Мама вздохнула и тут же широко зевнула.
— Извини, я смертельно устала.
— Ты?
— Ладно, ладно. Я помню, каково это. — Она снова заглянула в ежедневник. — Да, есть еще Питер. Так звали ее дедушку или прапрадедушку.
Я поправила лямочку бюстгальтера и поморщилась.
— Семьи — они прямо как айсберги. Столько всего в глубине.
— Только айсберги не скрывают так много тайн, — заметила мама, закрывая ежедневник.
Мое самое ранее воспоминание — как я сижу у камина, гляжу на красные отсветы углей и качаю колыбельку с Джимми. А бабушка Марш поет ему:
Она всегда звала его Бонни Брид. Он был настоящим ангелочком. Но я не завидовала. Мне только хотелось, чтоб он вырос поскорее и мы смогли играть вместе. В восемь лет он уже плевался лучше всех мальчишек с нашей улицы. Сам выпивал заранее лимонаду, а других угощал арахисом. Надо плеваться, а у них у всех рты и пересохли. Он так во всех играх побеждал. А если мне было грустно, он пел мне «Пощекочи меня, Тимоти, пощекочи», пока я не начинала смеяться. Он всегда умел развеселить. Однажды мы играли в пиратов, залезли под стол, он дернул ножку и она отломалась. Маме я сказала, что это я сделала, хотя и разбилась ее любимая чашка. Я должна была лучше за ним присматривать. Если бы в тот день у канала я была с ним…

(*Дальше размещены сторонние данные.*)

/-- How pc advances (R97): the table of pc after a step, for every instruction that neither faults nor waits, as plain
addition that never wraps. A wait is told by the state being the same, the model's choice (log entry 3). -/
def Obligations.PcAdvanceTable : Prop :=
  ∀ (s s' : State) (i : Instr), s.fetch = .ok i → step s = .next s' → s'.error = none →
    (i.opcode.advances = true → (∀ a, i = .inp a → s' ≠ s) → s'.pc.toNat = s.pc.toNat + i.opcode.length) ∧
    (∀ a, (i = .jmp a ∨ i = .call a) → resolveValue s a = .ok s'.pc) ∧
    (∀ a b x y, i = .jt a b → resolveValue s a = .ok x → resolveValue s b = .ok y →
      s'.pc.toNat = if x ≠ 0#16 then y.toNat else s.pc.toNat + 3) ∧
    (∀ a b x y, i = .jf a b → resolveValue s a = .ok x → resolveValue s b = .ok y →
      s'.pc.toNat = if x = 0#16 then y.toNat else s.pc.toNat + 3) ∧
    (i = .ret → s'.pc = s.stack.getLast?.getD s.pc)

/-- Which instruction may write which state (R23, R28 to R31): the registers only the twelve with a destination, memory only
`wmem`, the stack only `push`, `pop`, `call`, `ret`, the output side only `out`, the input side only `in`; the parameters
none. -/
def Obligations.WritersOfEachState : Prop :=
  ∀ s s' : State, step s = .next s' →
    (s'.regs ≠ s.regs → ∃ i, s.fetch = .ok i ∧
      i.opcode ∈ [Opcode.set, .pop, .eq, .gt, .add, .mult, .mod, .and, .or, .not, .rmem, .inp]) ∧
    (s'.mem ≠ s.mem → ∃ a b, s.fetch = .ok (.wmem a b)) ∧
    (s'.stack ≠ s.stack → ∃ i, s.fetch = .ok i ∧ i.opcode ∈ [Opcode.push, .pop, .call, .ret]) ∧
    ((s'.outbuf ≠ s.outbuf ∨ s'.sink ≠ s.sink) → ∃ a, s.fetch = .ok (.out a)) ∧
    ((s'.inbuf ≠ s.inbuf ∨ s'.source ≠ s.source) → ∃ a, s.fetch = .ok (.inp a)) ∧
    s'.params = s.params

/-! ## Invariants -/

/-- The machine invariant holds at reset. -/
def Obligations.InvariantAtReset : Prop :=
  State.reset.inv = true ∧ State.reset.wordInv = true

/-- Both invariants hold after reset with any image the loader accepts. -/
def Obligations.InvariantsAfterLoad : Prop :=
  ∀ (ws : List Cell) (s : State), State.resetWith ws = some s →
    s.inv = true ∧ ((∀ w ∈ ws, w.toNat ≤ 32775) → s.wordInv = true)

/-- Every step keeps the machine invariant: memory stays canonical, a latched fault means Halted, neither the output buffer
nor a delivered line holds a newline, and no buffer outgrows its depth. -/
def Obligations.StepKeepsInvariant : Prop :=
  ∀ s s' : State, s.inv = true → step s = .next s' → s'.inv = true

/-- The Word range (R21): a step keeps it except in exactly three cases, `rmem` of a wide cell, `call` at pc 32766 and `in`
of a wide code, in which it is left. -/
def Obligations.WordRangeLeftInExactlyThreeCases : Prop :=
  ∀ s s' : State, s.inv = true → s.wordInv = true → step s = .next s' → (s'.wordInv = true ↔ s.widens = false)

/-! ## What a program cannot see -/

/-- Programs cannot read the output side: two states that differ only in `outbuf` and the sink trace step alike and still
differ only there (no finite output depth). The trace is the model's own field (log entry 5). -/
def Obligations.OutputSideNotReadable : Prop :=
  ∀ (s : State) (o : List Cell) (k : List (List Cell)), s.params.outbufDepth = none →
    (∀ s', step s = .next s' → ∃ o' k', step { s with outbuf := o, sink := k } = .next { s' with outbuf := o', sink := k' }) ∧
    (∀ e, step s = .fault e → step { s with outbuf := o, sink := k } = .fault e) ∧
    (∀ e, step s = .refused e → step { s with outbuf := o, sink := k } = .refused e)

/-- Lines the source supplies later do not matter now: unless a line is requested and none is there, a step of any
instruction is the same with one more line to come, and leaves it to come. That the source's lines stand in the state is
the model's choice (log entry 3). -/
def Obligations.LaterLinesDoNotMatter : Prop :=
  ∀ (s s' : State) (line : List Cell), ¬(s.lineRequested = true ∧ s.source = []) → step s = .next s' →
    step (s.supplyLine line) = .next (s'.supplyLine line)

/-- A line is requested only when the buffer is empty and a character is needed (R154): the source loses a line only to an
`in` with a register destination and no pending character, one line at a time, the next one, and never an empty one. -/
def Obligations.LineTakenOnlyWhenNeeded : Prop :=
  ∀ s s' : State, step s = .next s' → s'.source ≠ s.source →
    s.lineRequested = true ∧ ∃ c rest, s.source = (c :: rest) :: s'.source ∧ s'.inbuf = rest

/-- Exactly one sink transaction per completed line (R152, R156): the trace grows by the buffered line, once, only in a step
that emits a newline, and the buffer is then empty. The trace is the model's own field (log entry 5), and the newline the
presumed code 10 (log entry 11). -/
def Obligations.SinkGetsEachLineOnce : Prop :=
  ∀ s s' : State, step s = .next s' → s'.sink ≠ s.sink →
    s'.sink = s.sink ++ [s.outbuf] ∧ s'.outbuf = [] ∧
    ∃ a, s.fetch = .ok (.out a) ∧ resolveValue s a = .ok 10#16

/-! ## Pairs of instructions -/

/-- A store is seen by the very next fetch (R53, R201): after a `wmem` the cell reads the value stored, and if it is the cell
at the new pc, that is the opcode cell the next step fetches. -/
def Obligations.StoreSeenByNextFetch : Prop :=
  ∀ (s : State) (a b : Token) (x y : Cell), s.mem.wf = true → s.running = true → s.fetch = .ok (.wmem a b) →
    resolveValue s a = .ok x → resolveValue s b = .ok y → x.toNat ≤ 32767 →
    ∃ t, step s = .next t ∧ t.memRead x.toNat = some y ∧ (t.pc = x → t.fetchCells.head? = some y)

/-- `push x` then `pop r` leaves r = x and the stack as it was, for a literal and for a register. -/
def Obligations.PushThenPopMovesValue : Prop :=
  ∀ (s : State) (a : Token) (x : Cell) (r : RegIx), resolveValue s a = .ok x →
    (∀ d, s.params.stackDepth = some d → s.stack.length < d) →
    ∃ t u, exec (.push a) s = .next t ∧ exec (.pop (.register r)) t = .next u ∧ u.regs[r] = x ∧ u.stack = s.stack

/-- `call T`, then anything that leaves the stack as it found it, then `ret`, resumes at the instruction after the `call`. -/
def Obligations.CallThenRetResumesAfterCall : Prop :=
  ∀ (s t u : State) (a : Token) (x : Cell), resolveValue s a = .ok x →
    (∀ d, s.params.stackDepth = some d → s.stack.length < d) → exec (.call a) s = .next t → u.stack = t.stack →
    t.pc = x ∧ ∃ v, exec .ret u = .next v ∧ v.pc = s.pc + 2#16 ∧ v.stack = s.stack

/-- `wmem A,V` then `rmem R,A` yields R = V, for any valid address and value (R46). -/
def Obligations.StoreThenLoadReturnsValue : Prop :=
  ∀ (s : State) (a b : Token) (r : RegIx) (x y : Cell), s.mem.wf = true → resolveValue s a = .ok x → resolveValue s b = .ok y →
    x.toNat ≤ 32767 →
    ∃ t u, exec (.wmem a b) s = .next t ∧ exec (.rmem (.register r) a) t = .next u ∧ u.regs[r] = y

Краем глаза я заметила, что что-то не так.
— Ба?
Бабушка медленно сползала со стула, ребенок покатился с ее колен. У меня замерло сердце, но мама успела его поймать. Из угла рта у бабушки потянулась нитка слюны — прямо на ее бордовый жакет.
Мама положила ребенка на место и бросилась к бабушке.
— Шарлотта, скорее! — закричала мама. — Нажми на кнопку, вызови медсестру. — Я отреагировала не сразу, как завороженная глядя на бабушку, которая сдувалась как проколотый воздушный шарик. — Живее! У нее, должно быть, удар!
Говорят про туннель со светом в конце. Но я оказалась на берегу реки в Эмбли. А рядом со мной был Джимми.
— Как жизнь? — спросил он, широко улыбаясь.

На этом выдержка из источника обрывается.